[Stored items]
Content starts

-- ==== Sys2Proof/Machine/Power.lean ====
section
/-! DEFINITION. Clocks, throttling, ballast, gating and power tokens (R327 to R330, R409 to R418). -/

namespace Sys2Proof.Machine

/-! ### Clock settings under the slew budget (R327, R328, R330, R409, R415) -/

/-- The contexts with a workgroup resident on a cluster, by class and then by number. -/
def residents (s : State) (cl : Nat) : List Nat :=
  let ns := distinct ((s.wgs.filter fun w => w.2.live && clusterOf w.2.core == cl).map fun w => w.2.ctx)
  (List.range 4).flatMap fun k => (List.range 64).filter fun n => ns.contains n && (s.ctx n).tide.cls == k

/-- The step that a cluster is to run at: the largest granted to a resident context (R327). -/
def stepWanted (s : State) (cl : Nat) : Nat := ((residents s cl).map fun n => (s.ctx n).tide.grant.getD 4 0).foldl max 0

/-- The lane ratio that a cluster is to run at (R327, R330). -/
def ratioDue (s : State) (cl : Nat) : Nat :=
  let c := s.cluster cl
  if (residents s cl).isEmpty then c.ratio
  else if ratioWanted s cl = 2 ∧ !c.double then 1 else ratioWanted s cl

/-- A change of a cluster's clocks or ballast. -/
inductive Change
  | step (cl dest : Nat)
  | ratio (cl dest : Nat)
  | ballast (cl : Nat)
  deriving DecidableEq, Repr

/-- What a change costs (R328, R415). -/
def Change.cost : Change → Nat
  | .ratio _ _ => 4
  | _ => 1

/-- The pending changes of a cluster's clocks; a step moves by one at a time. -/
def clockChanges (s : State) (cl : Nat) : List Change :=
  let c := s.cluster cl
  let want := stepWanted s cl
  (if want = c.step then [] else [.step cl (if want < c.step then c.step - 1 else c.step + 1)])
    ++ (if ratioDue s cl = c.ratio then [] else [.ratio cl (ratioDue s cl)])

/-- The pending changes of an atoll in order: by context class, context and cluster; of clusters without a
workgroup; then of ballast (R328, R415). -/
def pendingChanges (s : State) (atoll : Nat) : List Change :=
  let cls := members 48 (s.atoll atoll).clusters
  let order := (List.range 4).flatMap fun k => (ctxsOf s atoll).filter fun n => (s.ctx n).tide.cls == k
  (order.flatMap fun n => (cls.filter fun cl => (residents s cl).contains n).flatMap (clockChanges s))
    ++ (cls.filter fun cl => (residents s cl).isEmpty).flatMap (clockChanges s)
    ++ (cls.filter fun cl => (s.cluster cl).ballast != 0).map Change.ballast

/-- A change is made; a clock that changes relocks (R409). -/
def Change.make : Change → Micro
  | .step cl dest => .cluster cl fun c => { c with was := c.step, step := dest, relock := true }
  | .ratio cl dest => .cluster cl fun c => { c with was := c.step, ratio := dest, relock := true }
  | .ballast cl => .cluster cl fun c => { c with ballast := c.ballast - 1 }

/-- SLEW_APPLY (R328, R409, R415): the first pending change, once the budget covers it. -/
def execSlewApply (atoll : Nat) (s : State) : Host.Outcome State Fault Refusal :=
  .next <|
    let a := s.atoll atoll
    match pendingChanges s atoll with
    | [] => s
    | x :: _ =>
      if a.slewFrom + (1000 * x.cost + a.slew - 1) / a.slew ≤ s.sys.dt then
        run [fun _ => [x.make, .atoll atoll fun a => { a with slewFrom := s.sys.dt }]] s
      else s

/-- CLOCK_RELOCK_END (R409). -/
def execClockRelockEnd (cl : Nat) (s : State) : Host.Outcome State Fault Refusal :=
  .next (if (s.cluster cl).relock then run [fun _ => [.cluster cl fun c => { c with relock := false, was := c.step }]] s else s)

/-! ### The supply-sag response (R410, R413) -/

/-- SUPPLY_SAG_TRIP (R410). -/
def execSupplySagTrip (cl : Nat) (s : State) : Host.Outcome State Fault Refusal :=
  .next (if cl < 48 then
    run [fun _ => [.cluster cl fun c => { c with stretch := true, stretchCnt := (c.stretchCnt + 1) % 2 ^ 48 }]] s else s)

/-- SUPPLY_SAG_CLEAR (R410). -/
def execSupplySagClear (cl : Nat) (s : State) : Host.Outcome State Fault Refusal :=
  .next (if (s.cluster cl).stretch then run [fun _ => [.cluster cl fun c => { c with stretch := false }]] s else s)

/-! ### Thermal throttling (R329, R411, R412) -/

/-- A cluster's throttle level changes: every context with a workgroup there hears of it, and its period is a
throttled one when the level is not zero. -/
def setThrottle (s : State) (cl h : Nat) : List Micro :=
  .cluster cl (fun c => { c with throt := h, throtAt := s.sys.dt })
    :: (residents s cl).map fun n => .ctx n fun c =>
        ({ c with tide := { c.tide with throttled := c.tide.throttled || decide (0 < h) } }).post 0 cl (num h)

/-- THROTTLE_STEP (R411): what the cluster's sensors read, in °C, is held against the THOT and TLOW of its die. -/
def execThrottleStep (cl temperature : Nat) (others : List Nat) (s : State) : Host.Outcome State Fault Refusal :=
  .next <|
    let c := s.cluster cl
    let hot := (temperature :: others).any fun t => decide ((s.die (dieOfCluster cl)).thot ≤ t)
    let cold := (temperature :: others).all fun t => decide (t ≤ (s.die (dieOfCluster cl)).tlow)
    if 48 ≤ cl then s
    else if hot ∧ c.throt < 15 ∧ c.throtAt + 10000 ≤ s.sys.dt then run [fun s => setThrottle s cl (c.throt + 1)] s
    else if !hot ∧ cold ∧ 0 < c.throt ∧ c.throtAt + 100000 ≤ s.sys.dt then run [fun s => setThrottle s cl (c.throt - 1)] s
    else s

/-- The reading of a sensor (R438): temperatures and power are open. -/
def sensorReading (s : State) (id : Nat) : Nat :=
  match id / 16 with
  | 0x14 => (((List.range 48).filter fun cl => dieOfCluster cl == id % 16).map fun cl => (s.cluster cl).throt).foldl max 0
  | 0x15 => ((List.range 128).filter fun i => retired s (128 * (id % 16) + i)).length
  | 0x16 => (s.die (id % 16)).corrected
  | 0x17 => s.sys.budget
  | _ => (Config.freeValue s.fresh).toNat

/-- A telemetry event of a die is sent (R408, R438), or waits while the die is in a handover (R431). -/
def telemeter (s : State) (die sensor : Nat) : List Micro :=
  if (s.die die).handover then [.die die fun d => { d with owed := d.owed ++ [sensor] }]
  else
    [send (.telemetry die (s.die die).teleSeq sensor (sensorReading s sensor)), .fresh 1,
     .die die fun d => { d with teleSeq := (d.teleSeq + 1) % 2 ^ 32 }]

/-- TCRIT_TRIP (R411): a sensor of a die reads TCRIT or more, and every cluster of the die goes to level 15 at once. -/
def execTcritTrip (r : Reading) (s : State) : Host.Outcome State Fault Refusal :=
  .next (if 4 ≤ r.die ∨ r.temperature < (s.die r.die).tcrit then s else
    run (((List.range 48).filter fun cl => dieOfCluster cl == r.die && (s.cluster cl).throt != 15).map (fun cl s => setThrottle s cl 15)
      ++ [fun s => telemeter s r.die (0x0100 + r.die)]) s)

/-! ### Gating (R416) -/

/-- A cluster's cores hold no workgroup and its SCC no thread. -/
def clusterIdle (s : State) (cl : Nat) : Bool :=
  !(s.wgs.any fun w => w.2.live && clusterOf w.2.core == cl)
    && (List.range 8).all fun i => !(s.thread (sccKey cl i)).live

/-- The L1s of a cluster's cores hold nothing any more. -/
def dropL1s (cl : Nat) : Micro :=
  .caches fun c => { c with l1 := dropKeys (fun k => clusterOf (k / 2 ^ 56) == cl) c.l1
                            l1data := dropKeys (fun k => clusterOf (k / 2 ^ 62) == cl) c.l1data }

/-- CLUSTER_GATE (R416): an idle cluster is seen to be idle, and gated 10 µs later. -/
def execClusterGate (cl : Nat) (s : State) : Host.Outcome State Fault Refusal :=
  .next <|
    let c := s.cluster cl
    if 48 ≤ cl || c.gated then s
    else if !clusterIdle s cl then run [fun _ => [.cluster cl fun c => { c with idleFrom := none }]] s
    else
      match c.idleFrom with
      | none => run [fun s => [.cluster cl fun c => { c with idleFrom := some s.sys.dt }]] s
      | some t =>
        if t + 10000 ≤ s.sys.dt then run [fun _ => [.cluster cl fun c => { c with gated := true, wake := 0 }, dropL1s cl]] s
        else s

/-- CLUSTER_UNGATE (R416): 2 µs after a placement or a steward start. -/
def execClusterUngate (cl : Nat) (s : State) : Host.Outcome State Fault Refusal :=
  .next <|
    let c := s.cluster cl
    if c.gated && c.wake != 0 && decide (c.wake ≤ s.sys.dt) then
      run [fun _ => [.cluster cl fun c => { c with gated := false, wake := 0 }]] s
    else s

/-! ### Power tokens (R327, R401, R405, R417) -/

/-- The host alone changes the budget: some atoll's token trading is host-assisted. -/
def tokensByHost (s : State) : Bool := (keysOf s.atolls).any fun a => (s.atoll a).live && hostAssisted s a 3

/-- The tokens that the clusters of atolls take at their settings; a gated one takes none. -/
def tokensTaken (s : State) : Nat :=
  let owned := (List.range 48).filter fun cl => s.atolls.any fun a => a.2.live && has a.2.clusters cl
  (owned.map fun cl =>
    let c := s.cluster cl
    if c.gated then 0 else c.step + (if c.ratio = 2 then 8 else 0)).foldl (· + ·) 0

/-- TOKEN_INTERVAL_END (R417): the unused tokens are offered, of which neighbours accept some; the next interval
has the budget granted, with the tokens received and without those lent. In host-assisted mode the host is
told. -/
def execTokenIntervalEnd (accepted : Nat) (s : State) : Host.Outcome State Fault Refusal :=
  .next <|
    let y := s.sys
    let unused := y.budget - tokensTaken s
    let lent := if tokensByHost s then 0 else min accepted unused
    if y.dt < y.intervalEnd || (s.die 0).restart then s
    else
      run [fun s =>
        [if tokensByHost s then ask 0x82 0 [num unused, num y.intervalEnd] else send (.tokens unused),
         .sys fun y =>
          { y with
            budget := ((y.nextBudget : Int) + y.loan - lent).toNat, loan := 0, intervalEnd := y.intervalEnd + 64000
            dry := if y.granted then 0 else y.dry + 1, granted := false }]] s

/-- TOKEN_GRANT (R417): the rack coordinator's budget for the next interval. -/
def execTokenGrant (budget : Nat) (s : State) : Host.Outcome State Fault Refusal :=
  .next (if tokensByHost s || (s.die 0).restart then s else
    run [fun _ => [.sys fun y => { y with nextBudget := budget, granted := true }]] s)

/-- TOKEN_FALLBACK (R417): no grant for 10 intervals, nor in the one under way. The budget falls back once, and what was
lent or received for the interval still counts. -/
def execTokenFallback (s : State) : Host.Outcome State Fault Refusal :=
  .next (if tokensByHost s || decide (s.sys.dry < 10) || s.sys.granted || s.sys.nextBudget == 336 then s else
    run [fun _ => [.sys fun y => { y with budget := ((y.budget : Int) - y.nextBudget + 336).toNat, nextBudget := 336 }]] s)

/-- TOKEN_OFFER (R417): tokens that the package takes from a neighbour are added to its next budget. -/
def execTokenOffer (accepted : Nat) (s : State) : Host.Outcome State Fault Refusal :=
  .next (if tokensByHost s || (s.die 0).restart then s else
    run [fun _ => [.sys fun y => { y with loan := y.loan + accepted }]] s)

end Sys2Proof.Machine
end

Content ends

What is needed is an exact copy of the lines above, from the one containing "def ratioDue (s" through the one containing "def Change.cost : Change → Nat", with nothing added.

def ratioDue (s : State) (cl : Nat) : Nat :=
  let c := s.cluster cl
  if (residents s cl).isEmpty then c.ratio
  else if ratioWanted s cl = 2 ∧ !c.double then 1 else ratioWanted s cl

/-- A change of a cluster's clocks or ballast. -/
inductive Change
  | step (cl dest : Nat)
  | ratio (cl dest : Nat)
  | ballast (cl : Nat)
  deriving DecidableEq, Repr

/-- What a change costs (R328, R415). -/
def Change.cost : Change → Nat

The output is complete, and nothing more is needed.